Amruthesh S C, Boerschel M F, McKinney J S, Willoughby K A, Ellis E F
Department of Pharmacology and Toxicology, Medical College of Virginia, Virginia Commonwealth University, Richmond 23298-0613.
J Neurochem. 1993 Jul;61(1):150-9. doi: 10.1111/j.1471-4159.1993.tb03550.x.
We have recently shown that brain slices are capable of metabolizing arachidonic acid by the epoxygenase pathway. The purpose of this study was to begin to determine the ability of individual brain cell types to form epoxygenase metabolites. We have examined the astrocyte epoxygenase pathway and have also confirmed metabolism by the cyclooxygenase and lipoxygenase enzyme systems. Cultured rat hippocampal astrocyte homogenate, when incubated with radiolabeled [3H]arachidonic acid, formed products that eluted in four major groups designated as R17-30, R42-50, R51-82, and R83-90 based on their retention times in reverse-phase HPLC. These fractions were further segregated into as many as 13 peaks by normal-phase HPLC and a second reverse-phase HPLC system. The principal components in each peak were structurally characterized by gas chromatography/electron impact-mass spectrometry. Based on HPLC retention times and gas chromatography/electron impact-mass spectrometry analysis, the more polar fractions (R17-30) contained prostaglandin D2 as the major cyclooxygenase product. Minor products included 6-keto prostaglandin F1 alpha, prostaglandin E2, prostaglandin F2 alpha, and thromboxane B2. Fractions R42-50, R51-82, and R83-90 contained epoxygenase and lipoxygenase-like products. The major metabolite in fractions R83-90 was 5,6-epoxyeicosatrienoic acid (EET). Fractions R51-82 contained 14,15- and 8,9-EETs, 12- and 5-hydroxyeicosatetraenoic acids, and 8,9- and 5,6-dihydroxyeicosatrienoic acids (DHETs). In fractions R42-50, 14,15-DHET was the major product. When radiolabeled [3H]14,15-EET was incubated with astrocyte homogenate, it was rapidly metabolized to [3H]14,15-DHET. The metabolism was inhibited by submicromolar concentration of 4-phenylchalcone oxide, a potent inhibitor of epoxide hydrolase activity. Formation of other polar metabolites such as triols or epoxy alcohols from 14,15-DHET was not observed. In conclusion, astrocytes readily metabolize arachidonic acid to 14,15-EET, 5,6-EET, and their vicinal-diols. Previous studies suggest these products may affect neuronal function and cerebral blood flow.

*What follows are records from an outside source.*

/-- R111, R125: the write request of R71, for every operand. -/
def Obligations.BldwrCommandResult : Prop :=
  ∀ (s : State) (c : Half),
    c = crc16 [s.csr.slave, 0x06, s.csr.addr.extractLsb' 8 8, s.csr.addr.extractLsb' 0 8,
      s.csr.data.extractLsb' 8 8, s.csr.data.extractLsb' 0 8] →
    ∃ t, exec .bldwr s = .next t ∧
      t = { s with ob := t.ob, csr := { s.csr with cmd := 0x21, status := 0x00, crc := c, rlen := 8 } } ∧
      t.readOb 0 = s.csr.slave ∧ t.readOb 1 = 0x06 ∧ t.readOb 2 = s.csr.addr.extractLsb' 8 8 ∧
      t.readOb 3 = s.csr.addr.extractLsb' 0 8 ∧ t.readOb 4 = s.csr.data.extractLsb' 8 8 ∧
      t.readOb 5 = s.csr.data.extractLsb' 0 8 ∧ t.readOb 6 = c.extractLsb' 0 8 ∧ t.readOb 7 = c.extractLsb' 8 8 ∧
      ∀ k, 8 ≤ k → t.readOb k = s.readOb k

/-- R113, R114, R168: PARSE's length tests and its CRC test, before any content is looked at. -/
def Obligations.ParseTestsLengthThenCrc : Prop :=
  ∀ s : State,
    (s.params.nb < s.lenOperand → exec .parse s = .next (s.afterError 0x22 6)) ∧
    (s.lenOperand ≤ s.params.nb → s.lenOperand < 4 → exec .parse s = .next (s.afterError 0x22 1)) ∧
    (s.lenOperand ≤ s.params.nb → 4 ≤ s.lenOperand → ¬ s.endsInCrc s.lenOperand →
      exec .parse s = .next (s.afterError 0x22 2))

/-- R115, R121: a frame whose CRC matches and whose function byte has bit 7 set: TOO_SHORT with 4 bytes, else an
exception response with its code and reason index. -/
def Obligations.ParseOfExceptionResponse : Prop :=
  ∀ s : State, s.lenOperand ≤ s.params.nb → 4 ≤ s.lenOperand → s.endsInCrc s.lenOperand →
    (s.readIb 1).getLsbD 7 = true →
    (s.lenOperand = 4 → exec .parse s = .next (s.afterError 0x22 1)) ∧
    (5 ≤ s.lenOperand → exec .parse s = .next { s with csr := { s.csr with
      cmd := 0x22, status := 0x20, sticky := s.csr.sticky ||| 0x001,
      crc := crc16 (s.ibBytes (s.lenOperand - 2)), rcnt := 0, raddr := s.readIb 0, rfunc := s.readIb 1,
      exc := s.readIb 2, reason := (s.params.excMap.lookup (s.readIb 2)).getD 0 } })

/-- R116, R117, R118, R119: a frame whose CRC matches and whose function byte is 0x03: TOO_SHORT with 4 bytes,
BAD_BYTE_COUNT for a count that is not `LEN - 5` or is odd, else the registers, high byte first. -/
def Obligations.ParseOfReadResponse : Prop :=
  ∀ (s : State) (count : Nat), s.lenOperand ≤ s.params.nb → 4 ≤ s.lenOperand → s.endsInCrc s.lenOperand →
    s.readIb 1 = 0x03 → count = (s.readIb 2).toNat →
    (s.lenOperand = 4 → exec .parse s = .next (s.afterError 0x22 1)) ∧
    (5 ≤ s.lenOperand → (count ≠ s.lenOperand - 5 ∨ count % 2 = 1) →
      exec .parse s = .next (s.afterError 0x22 3)) ∧
    (5 ≤ s.lenOperand → count = s.lenOperand - 5 → count % 2 = 0 → ∃ t, exec .parse s = .next t ∧
      t = { s with reg := t.reg, csr := { s.csr with
        cmd := 0x22, status := 0x10, crc := crc16 (s.ibBytes (s.lenOperand - 2)),
        rcnt := BitVec.ofNat 16 (count / 2), raddr := s.readIb 0, rfunc := 0x03, exc := 0, reason := 0 } } ∧
      ∀ k, (k < count / 2 →
          (t.readReg k).toNat = (s.readIb (3 + 2 * k)).toNat * 256 + (s.readIb (4 + 2 * k)).toNat) ∧
        (count / 2 ≤ k → t.readReg k = s.readReg k))

/-- R120: any other function byte of a frame whose CRC matches. -/
def Obligations.ParseOfOtherResponse : Prop :=
  ∀ s : State, s.lenOperand ≤ s.params.nb → 4 ≤ s.lenOperand → s.endsInCrc s.lenOperand →
    (s.readIb 1).getLsbD 7 = false → s.readIb 1 ≠ 0x03 →
    exec .parse s = .next { s with csr := { s.csr with
      cmd := 0x22, status := 0x30, crc := crc16 (s.ibBytes (s.lenOperand - 2)), rcnt := 0, raddr := s.readIb 0,
      rfunc := s.readIb 1, exc := 0, reason := 0 } }

/-- R3, R121: in every engine, a code outside 0x01 to 0x0B has reason 0, code 0x02 has reason 2, and no reason is above
9. -/
def Obligations.ReasonIndexOfACode : Prop :=
  ∀ (p : Params) (code : Byte), p.wf = true →
    (excReason p code).toNat ≤ 9 ∧ (code.toNat = 0 ∨ 11 < code.toNat → excReason p code = 0) ∧
      excReason p 0x02 = 2

/-! ### DELTA unit -/

/-- R130, R132: the first value and the exact differences, when each fits 32 signed bits; otherwise RANGE with nothing
written. -/
def Obligations.DencCommandResult : Prop :=
  ∀ s : State,
    (s.params.nw < s.cntOperand → exec .denc s = .next (s.afterError 0x30 6)) ∧
    (s.cntOperand ≤ s.params.nw →
      (∃ k, k < s.cntOperand ∧ (s.exactDelta k < -2 ^ 31 ∨ 2 ^ 31 - 1 < s.exactDelta k)) →
      exec .denc s = .next (s.afterError 0x30 5)) ∧
    (s.cntOperand ≤ s.params.nw →
      (∀ k, k < s.cntOperand → -2 ^ 31 ≤ s.exactDelta k ∧ s.exactDelta k ≤ 2 ^ 31 - 1) →
      ∃ t, exec .denc s = .next t ∧
        t = { s with dlt := t.dlt, csr := { s.csr with cmd := 0x30, status := 0x00, rcnt := s.csr.cnt } } ∧
        ∀ k, (k < s.cntOperand → (t.readDlt k).toInt = s.exactDelta k) ∧
          (s.cntOperand ≤ k → t.readDlt k = s.readDlt k))

/-- R131, R133, R135: the running sums, exact in 64 signed bits. -/
def Obligations.DdecCommandResult : Prop :=
  ∀ s : State,
    (s.params.nw < s.cntOperand → exec .ddec s = .next (s.afterError 0x31 6)) ∧
    (s.cntOperand ≤ s.params.nw → ∃ t, exec .ddec s = .next t ∧
      t = { s with ser := t.ser, csr := { s.csr with cmd := 0x31, status := 0x00, rcnt := s.csr.cnt } } ∧
      (0 < s.cntOperand → (t.readSer 0).toInt = (s.readDlt 0).toInt) ∧
      (∀ k, k + 1 < s.cntOperand →
        (t.readSer (k + 1)).toInt = (t.readSer k).toInt + (s.readDlt (k + 1)).toInt) ∧
      ∀ k, s.cntOperand ≤ k → t.readSer k = s.readSer k)

/-- R134 (a): decoding an encoding gives the series back. -/
def Obligations.DeltaDecodeInvertsEncode : Prop :=
  ∀ (series : List Dword) (deltas : List Word), deltaEncode series = some deltas → deltaDecode deltas = series

/-- R134 (b): encoding a decoding gives the deltas back and is never RANGE, for every sequence that a buffer can hold. -/
def Obligations.DeltaEncodeInvertsDecode : Prop :=
  ∀ deltas : List Word, deltas.length ≤ 65535 → deltaEncode (deltaDecode deltas) = some deltas

/-- R134 (a) on the machine: DENC, then DDEC of the same count on the deltas DENC left, restores every element of SER,
whatever the host does to anything but DLT, CNT and the parameters in between. -/
def Obligations.DencThenDdecRestoresTheSeries : Prop :=
  ∀ s t u v : State, exec .denc s = .next t → statusErr t.csr.status = 0 → u.params = t.params →
    u.csr.cnt = s.csr.cnt → (∀ k, k < s.cntOperand → u.readDlt k = t.readDlt k) → exec .ddec u = .next v →
    statusErr v.csr.status = 0 ∧ ∀ k, k < s.cntOperand → v.readSer k = s.readSer k

/-! ### VARINT unit -/

/-- R78: the zigzag value in numbers. -/
def Obligations.ZigzagValueInNumbers : Prop :=
  ∀ p : Word, ((zigzag p).toNat : Int) = if 0 ≤ p.toInt then 2 * p.toInt else -2 * p.toInt - 1

/-- R150 (b): zigzag and unzigzag are inverse to each other. -/
def Obligations.ZigzagAndUnzigzagAreInverse : Prop :=
  (∀ p : Word, unzigzag (zigzag p) = p) ∧ ∀ u : Word, zigzag (unzigzag u) = u

/-- R76: the bytes of a varint: as many as the table gives for the value, 7 bits a byte, least-significant group first,
bit 7 set on all but the last. -/
def Obligations.VarintBytesOfAValue : Prop :=
  ∀ v : Word,
    (varint v).length =
      (if v.toNat ≤ 0x7F then 1 else if v.toNat ≤ 0x3FFF then 2 else if v.toNat ≤ 0x1FFFFF then 3
       else if v.toNat ≤ 0xFFFFFFF then 4 else 5) ∧
    ∀ k, k < (varint v).length →
      ((varint v).getD k 0).extractLsb' 0 7 = v.extractLsb' (7 * k) 7 ∧
      (((varint v).getD k 0).getLsbD 7 = true ↔ k + 1 < (varint v).length)

/-- R143: the decoder of one value. The first byte with bit 7 clear, within five, ends the value, whose groups are the
bytes' low 7 bits; MALFORMED when the bytes end before it (a), when five bytes have bit 7 set (b), or when the fifth byte
has one of bits 6:4 (c). -/
def Obligations.VarintDecodeOfAByteSequence : Prop :=
  ∀ (bytes : List Byte) (off k : Nat), k < 5 →
    (∀ j, j < k → off + j < bytes.length ∧ (bytes.getD (off + j) 0).getLsbD 7 = true) →
    (bytes.length ≤ off + k → varintDecode bytes off = none) ∧
    (off + k < bytes.length → k = 4 → (bytes.getD (off + k) 0).extractLsb' 4 3 ≠ 0 →
      varintDecode bytes off = none) ∧
    (off + k < bytes.length → k = 4 → (bytes.getD (off + k) 0).getLsbD 7 = true → varintDecode bytes off = none) ∧
    (off + k < bytes.length → (bytes.getD (off + k) 0).getLsbD 7 = false →
      (k = 4 → (bytes.getD (off + k) 0).extractLsb' 4 3 = 0) →
      ∃ v : Word, varintDecode bytes off = some (v, off + k + 1) ∧ v.toNat < 2 ^ (7 * (k + 1)) ∧
        ∀ j, j ≤ k → v.extractLsb' (7 * j) 7 = (bytes.getD (off + j) 0).extractLsb' 0 7)

/-- R150 (c): an encoded value decodes to itself, whatever bytes follow. -/
def Obligations.VarintDecodeInvertsVarint : Prop :=
  ∀ (v : Word) (tail : List Byte), varintDecode (varint v ++ tail) 0 = some (v, (varint v).length)

/-- R152: the stream is the concatenation of the varints of the zigzag values, and has between `n` and `5n` bytes. -/
def Obligations.EncodeStreamConcatenates : Prop :=
  encodeStream [] = [] ∧
    (∀ (d : Word) (ds : List Word), encodeStream (d :: ds) = varint (zigzag d) ++ encodeStream ds) ∧
    ∀ ds : List Word, ds.length ≤ (encodeStream ds).length ∧ (encodeStream ds).length ≤ 5 * ds.length

/-- R153: the stream decoder takes value after value, each from where the one before it ended, and is MALFORMED when one
of them is; the empty stream is the empty sequence. -/
def Obligations.DecodeStreamTakesValueAfterValue : Prop :=
  decodeStream [] = some [] ∧
    (∀ bytes : List Byte, bytes ≠ [] → varintDecode bytes 0 = none → decodeStream bytes = none) ∧
    ∀ (bytes : List Byte) (v : Word) (newOff : Nat), varintDecode bytes 0 = some (v, newOff) →
      decodeStream bytes = (decodeStream (bytes.drop newOff)).map (unzigzag v :: ·)

/-- R150 (a): decoding an encoded stream gives the deltas back. -/
def Obligations.DecodeStreamInvertsEncodeStream : Prop :=
  ∀ ds : List Word, decodeStream (encodeStream ds) = some ds

/-- R140, R144. -/
def Obligations.ZzencCommandResult : Prop :=
  ∀ s : State, exec .zzenc s = .next { s with csr := { s.csr with
    cmd := 0x40, status := 0x00, val := (s.csr.val <<< 1) ^^^ s.csr.val.sshiftRight 31 } }

/-- R141, R145. -/
def Obligations.ZzdecCommandResult : Prop :=
  ∀ s : State, exec .zzdec s = .next { s with csr := { s.csr with
    cmd := 0x41, status := 0x00,
    val := if s.csr.val.getLsbD 0 = false then s.csr.val >>> 1 else (s.csr.val >>> 1) ^^^ 0xFFFFFFFF } }

/-- R146. -/
def Obligations.VencCommandResult : Prop :=
  ∀ s : State, ∃ t, exec .venc s = .next t ∧
    t = { s with ob := t.ob, csr := { s.csr with
      cmd := 0x42, status := 0x00, rlen := BitVec.ofNat 16 (varint s.csr.val).length } } ∧
    ∀ k, t.readOb k = if k < (varint s.csr.val).length then (varint s.csr.val).getD k 0 else s.readOb k

/-- R147. -/
def Obligations.VdecCommandResult : Prop :=
  ∀ s : State,
    (s.params.nb < s.lenOperand → exec .vdec s = .next (s.afterError 0x43 6)) ∧
    (s.lenOperand ≤ s.params.nb → varintDecode (s.ibBytes s.lenOperand) s.offOperand = none →
      exec .vdec s = .next (s.afterError 0x43 4)) ∧
    (∀ (v : Word) (newOff : Nat), s.lenOperand ≤ s.params.nb →
      varintDecode (s.ibBytes s.lenOperand) s.offOperand = some (v, newOff) →
      newOff ≤ s.lenOperand ∧ ∃ t, exec .vdec s = .next t ∧
        t = { s with csr := { s.csr with
          cmd := 0x43, status := 0x00, val := v, rlen := t.csr.rlen, off := t.csr.off } } ∧
        t.csr.rlen.toNat = newOff - s.offOperand ∧ t.csr.off.toNat = newOff)

/-- R148. -/
def Obligations.PackCommandResult : Prop :=
  ∀ (s : State) (stream : List Byte), stream = encodeStream (s.dltElements s.cntOperand) →
    (s.params.nw < s.cntOperand → exec .pack s = .next (s.afterError 0x44 6)) ∧
    (s.cntOperand ≤ s.params.nw → s.params.nb < stream.length → exec .pack s = .next (s.afterError 0x44 6)) ∧
    (s.cntOperand ≤ s.params.nw → stream.length ≤ s.params.nb → ∃ t, exec .pack s = .next t ∧
      t = { s with ob := t.ob, csr := { s.csr with
        cmd := 0x44, status := 0x00, rlen := BitVec.ofNat 16 stream.length, rcnt := s.csr.cnt } } ∧
      ∀ k, t.readOb k = if k < stream.length then stream.getD k 0 else s.readOb k)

我们最近发现脑片能够通过环氧合酶途径代谢花生四烯酸。本研究的目的是开始确定单个脑细胞类型形成环氧合酶代谢产物的能力。我们研究了星形胶质细胞的环氧合酶途径,还证实了其通过环氧化酶和脂氧化酶系统进行的代谢。培养的大鼠海马星形胶质细胞匀浆与放射性标记的[3H]花生四烯酸一起孵育时,会形成产物,根据其在反相高效液相色谱中的保留时间,这些产物可分为四个主要组,分别命名为R17 - 30、R42 - 50、R51 - 82和R83 - 90。通过正相高效液相色谱和第二个反相高效液相色谱系统,这些馏分进一步分离出多达13个峰。每个峰中的主要成分通过气相色谱/电子轰击质谱进行结构表征。基于高效液相色谱保留时间和气相色谱/电子轰击质谱分析,极性较强的馏分(R17 - 30)中主要的环氧化酶产物是前列腺素D2。次要产物包括6 - 酮前列腺素F1α、前列腺素E2、前列腺素F2α和血栓素B2。馏分R42 - 50、R51 - 82和R83 - 90含有环氧合酶和脂氧化酶样产物。馏分R83 - 90中的主要代谢产物是5,6 - 环氧二十碳三烯酸(EET)。馏分R51 - 82含有14,15 - 和8,9 - EETs、12 - 和5 - 羟基二十碳四烯酸以及8,9 - 和5,6 - 二羟基二十碳三烯酸(DHETs)。在馏分R42 - 50中,14,15 - DHET是主要产物。当放射性标记的[3H]14, fifteen - EET与星形胶质细胞匀浆一起孵育时,它会迅速代谢为[3H]14,15 - DHET。这种代谢受到亚微摩尔浓度的4 - 苯基查尔酮氧化物(一种环氧水解酶活性的强效抑制剂)的抑制。未观察到由14,15 - DHET形成其他极性代谢产物,如三醇或环氧醇。总之,星形胶质细胞很容易将花生四烯酸代谢为14,15 - EET、5,6 - EET及其邻二醇。先前的研究表明这些产物可能会影响神经元功能和脑血流量。